§ **Task**: Return, exactly and in full, the lines of the records below starting at the one with "def Statement (i" and ending at the one with "(cases h; rfl)", and no other lines.

§ **Dataset entries**:
________________________
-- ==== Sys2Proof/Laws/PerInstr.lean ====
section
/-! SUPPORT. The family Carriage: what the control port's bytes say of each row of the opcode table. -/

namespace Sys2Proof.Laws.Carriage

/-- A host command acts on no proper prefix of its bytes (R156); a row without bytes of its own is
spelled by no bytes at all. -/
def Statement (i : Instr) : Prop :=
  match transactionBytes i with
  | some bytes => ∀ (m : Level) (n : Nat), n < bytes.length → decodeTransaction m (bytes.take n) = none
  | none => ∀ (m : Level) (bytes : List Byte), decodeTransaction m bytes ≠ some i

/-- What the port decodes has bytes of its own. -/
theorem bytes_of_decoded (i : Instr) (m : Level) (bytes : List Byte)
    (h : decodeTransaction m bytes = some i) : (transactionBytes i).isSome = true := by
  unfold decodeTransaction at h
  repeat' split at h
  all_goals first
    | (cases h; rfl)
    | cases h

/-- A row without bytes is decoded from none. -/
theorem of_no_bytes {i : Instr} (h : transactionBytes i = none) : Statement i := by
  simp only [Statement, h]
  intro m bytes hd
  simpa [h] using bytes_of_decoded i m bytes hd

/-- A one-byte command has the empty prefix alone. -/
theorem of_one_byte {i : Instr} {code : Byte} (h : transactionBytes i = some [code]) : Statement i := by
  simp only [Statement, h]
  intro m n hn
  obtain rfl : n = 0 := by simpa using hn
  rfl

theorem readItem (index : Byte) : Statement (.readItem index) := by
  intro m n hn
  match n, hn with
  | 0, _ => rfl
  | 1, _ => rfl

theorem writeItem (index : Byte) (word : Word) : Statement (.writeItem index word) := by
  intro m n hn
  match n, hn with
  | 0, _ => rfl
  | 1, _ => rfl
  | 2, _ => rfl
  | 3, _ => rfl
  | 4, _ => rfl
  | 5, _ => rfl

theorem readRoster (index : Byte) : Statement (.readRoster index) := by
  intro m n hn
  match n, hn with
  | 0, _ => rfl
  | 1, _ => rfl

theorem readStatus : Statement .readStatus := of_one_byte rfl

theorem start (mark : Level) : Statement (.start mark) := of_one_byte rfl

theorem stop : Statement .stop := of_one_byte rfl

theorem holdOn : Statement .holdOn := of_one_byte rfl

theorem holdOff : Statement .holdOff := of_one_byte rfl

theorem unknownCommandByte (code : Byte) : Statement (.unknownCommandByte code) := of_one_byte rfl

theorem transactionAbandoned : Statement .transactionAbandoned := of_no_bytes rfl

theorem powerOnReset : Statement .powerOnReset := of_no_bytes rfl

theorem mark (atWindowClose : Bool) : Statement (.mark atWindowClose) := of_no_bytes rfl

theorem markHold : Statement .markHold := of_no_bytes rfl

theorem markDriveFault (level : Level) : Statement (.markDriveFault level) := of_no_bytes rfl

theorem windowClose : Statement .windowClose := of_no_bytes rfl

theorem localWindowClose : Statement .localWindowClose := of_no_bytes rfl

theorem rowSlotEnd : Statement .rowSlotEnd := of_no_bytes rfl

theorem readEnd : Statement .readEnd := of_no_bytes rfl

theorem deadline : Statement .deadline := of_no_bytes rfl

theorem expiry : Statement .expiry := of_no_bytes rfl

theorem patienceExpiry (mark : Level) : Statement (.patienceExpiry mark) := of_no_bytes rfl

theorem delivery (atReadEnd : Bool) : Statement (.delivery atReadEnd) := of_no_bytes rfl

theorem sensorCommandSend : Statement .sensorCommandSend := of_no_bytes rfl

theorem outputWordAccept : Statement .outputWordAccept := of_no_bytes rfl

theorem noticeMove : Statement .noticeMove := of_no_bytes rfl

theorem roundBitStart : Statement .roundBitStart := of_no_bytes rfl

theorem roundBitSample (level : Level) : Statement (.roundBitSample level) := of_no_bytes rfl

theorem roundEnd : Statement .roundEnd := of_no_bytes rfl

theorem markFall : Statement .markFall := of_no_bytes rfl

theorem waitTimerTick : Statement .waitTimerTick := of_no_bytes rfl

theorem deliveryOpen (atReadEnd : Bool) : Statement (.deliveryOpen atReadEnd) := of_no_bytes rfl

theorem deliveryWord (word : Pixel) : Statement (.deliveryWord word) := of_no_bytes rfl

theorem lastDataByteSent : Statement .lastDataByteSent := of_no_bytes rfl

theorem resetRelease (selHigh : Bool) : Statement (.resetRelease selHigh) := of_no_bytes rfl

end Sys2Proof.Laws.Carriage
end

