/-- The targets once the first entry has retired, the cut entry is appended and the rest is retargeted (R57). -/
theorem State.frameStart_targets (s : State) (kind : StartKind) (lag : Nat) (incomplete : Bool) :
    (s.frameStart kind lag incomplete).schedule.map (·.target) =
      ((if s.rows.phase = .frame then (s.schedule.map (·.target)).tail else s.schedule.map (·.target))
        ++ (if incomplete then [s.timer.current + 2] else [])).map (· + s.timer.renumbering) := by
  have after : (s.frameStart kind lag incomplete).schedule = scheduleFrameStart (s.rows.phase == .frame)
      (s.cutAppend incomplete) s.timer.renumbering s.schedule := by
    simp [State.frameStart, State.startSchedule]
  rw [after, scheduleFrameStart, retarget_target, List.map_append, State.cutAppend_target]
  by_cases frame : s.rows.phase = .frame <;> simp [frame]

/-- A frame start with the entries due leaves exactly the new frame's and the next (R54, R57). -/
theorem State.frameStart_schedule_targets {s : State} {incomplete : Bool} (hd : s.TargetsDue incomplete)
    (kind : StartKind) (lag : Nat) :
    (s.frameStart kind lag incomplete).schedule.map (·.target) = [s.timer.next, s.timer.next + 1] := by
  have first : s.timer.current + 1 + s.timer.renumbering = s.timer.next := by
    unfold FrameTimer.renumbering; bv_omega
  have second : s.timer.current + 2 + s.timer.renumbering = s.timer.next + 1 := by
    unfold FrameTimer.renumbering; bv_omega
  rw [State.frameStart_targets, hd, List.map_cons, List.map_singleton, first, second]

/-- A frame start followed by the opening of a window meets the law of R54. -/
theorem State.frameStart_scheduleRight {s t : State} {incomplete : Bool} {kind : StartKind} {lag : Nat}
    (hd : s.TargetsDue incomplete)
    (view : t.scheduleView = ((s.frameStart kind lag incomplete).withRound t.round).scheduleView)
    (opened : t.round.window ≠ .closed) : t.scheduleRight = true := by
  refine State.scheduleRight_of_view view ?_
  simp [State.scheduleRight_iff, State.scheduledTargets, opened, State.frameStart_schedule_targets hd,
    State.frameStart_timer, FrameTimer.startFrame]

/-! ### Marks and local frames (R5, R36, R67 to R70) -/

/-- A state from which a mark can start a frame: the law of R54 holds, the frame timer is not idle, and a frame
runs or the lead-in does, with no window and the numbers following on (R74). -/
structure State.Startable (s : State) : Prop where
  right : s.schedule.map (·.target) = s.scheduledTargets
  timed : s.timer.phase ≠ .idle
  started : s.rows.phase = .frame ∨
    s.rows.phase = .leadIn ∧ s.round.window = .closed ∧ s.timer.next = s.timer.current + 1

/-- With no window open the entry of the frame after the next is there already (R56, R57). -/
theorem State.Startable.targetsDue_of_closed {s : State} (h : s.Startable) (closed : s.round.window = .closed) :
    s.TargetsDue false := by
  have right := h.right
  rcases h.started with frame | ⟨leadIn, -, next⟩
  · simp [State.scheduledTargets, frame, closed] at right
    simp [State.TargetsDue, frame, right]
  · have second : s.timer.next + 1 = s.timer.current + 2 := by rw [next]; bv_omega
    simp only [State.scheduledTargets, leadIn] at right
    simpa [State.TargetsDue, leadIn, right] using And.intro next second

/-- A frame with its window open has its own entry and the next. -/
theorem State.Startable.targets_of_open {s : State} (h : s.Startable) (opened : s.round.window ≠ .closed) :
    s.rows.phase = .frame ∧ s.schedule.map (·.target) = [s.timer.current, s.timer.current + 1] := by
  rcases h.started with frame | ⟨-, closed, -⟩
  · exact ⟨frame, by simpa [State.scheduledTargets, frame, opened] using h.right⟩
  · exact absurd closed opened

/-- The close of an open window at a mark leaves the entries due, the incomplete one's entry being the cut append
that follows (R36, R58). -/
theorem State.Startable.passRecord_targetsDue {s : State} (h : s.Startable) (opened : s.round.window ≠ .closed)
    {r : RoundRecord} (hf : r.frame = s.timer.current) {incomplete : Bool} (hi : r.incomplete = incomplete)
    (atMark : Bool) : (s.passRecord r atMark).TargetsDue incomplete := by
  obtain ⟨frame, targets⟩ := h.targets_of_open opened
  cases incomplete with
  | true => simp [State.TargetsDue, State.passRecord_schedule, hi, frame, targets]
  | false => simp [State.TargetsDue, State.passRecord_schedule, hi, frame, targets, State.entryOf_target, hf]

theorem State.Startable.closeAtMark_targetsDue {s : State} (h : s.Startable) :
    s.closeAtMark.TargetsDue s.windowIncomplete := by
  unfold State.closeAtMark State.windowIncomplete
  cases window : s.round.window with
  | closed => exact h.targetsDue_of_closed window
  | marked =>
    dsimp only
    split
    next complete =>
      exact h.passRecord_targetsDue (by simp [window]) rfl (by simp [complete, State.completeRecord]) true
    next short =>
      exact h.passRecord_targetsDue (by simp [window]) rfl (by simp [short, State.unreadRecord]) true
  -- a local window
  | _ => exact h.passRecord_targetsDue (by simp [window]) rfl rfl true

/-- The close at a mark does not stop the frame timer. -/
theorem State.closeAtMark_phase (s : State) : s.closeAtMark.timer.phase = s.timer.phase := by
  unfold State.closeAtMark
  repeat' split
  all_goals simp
________________________
§ **Written response**:
def Statement (i : Instr) : Prop :=
  match transactionBytes i with
  | some bytes => ∀ (m : Level) (n : Nat), n < bytes.length → decodeTransaction m (bytes.take n) = none
  | none => ∀ (m : Level) (bytes : List Byte), decodeTransaction m bytes ≠ some i

/-- What the port decodes has bytes of its own. -/
theorem bytes_of_decoded (i : Instr) (m : Level) (bytes : List Byte)
    (h : decodeTransaction m bytes = some i) : (transactionBytes i).isSome = true := by
  unfold decodeTransaction at h
  repeat' split at h
  all_goals first
    | (cases h; rfl)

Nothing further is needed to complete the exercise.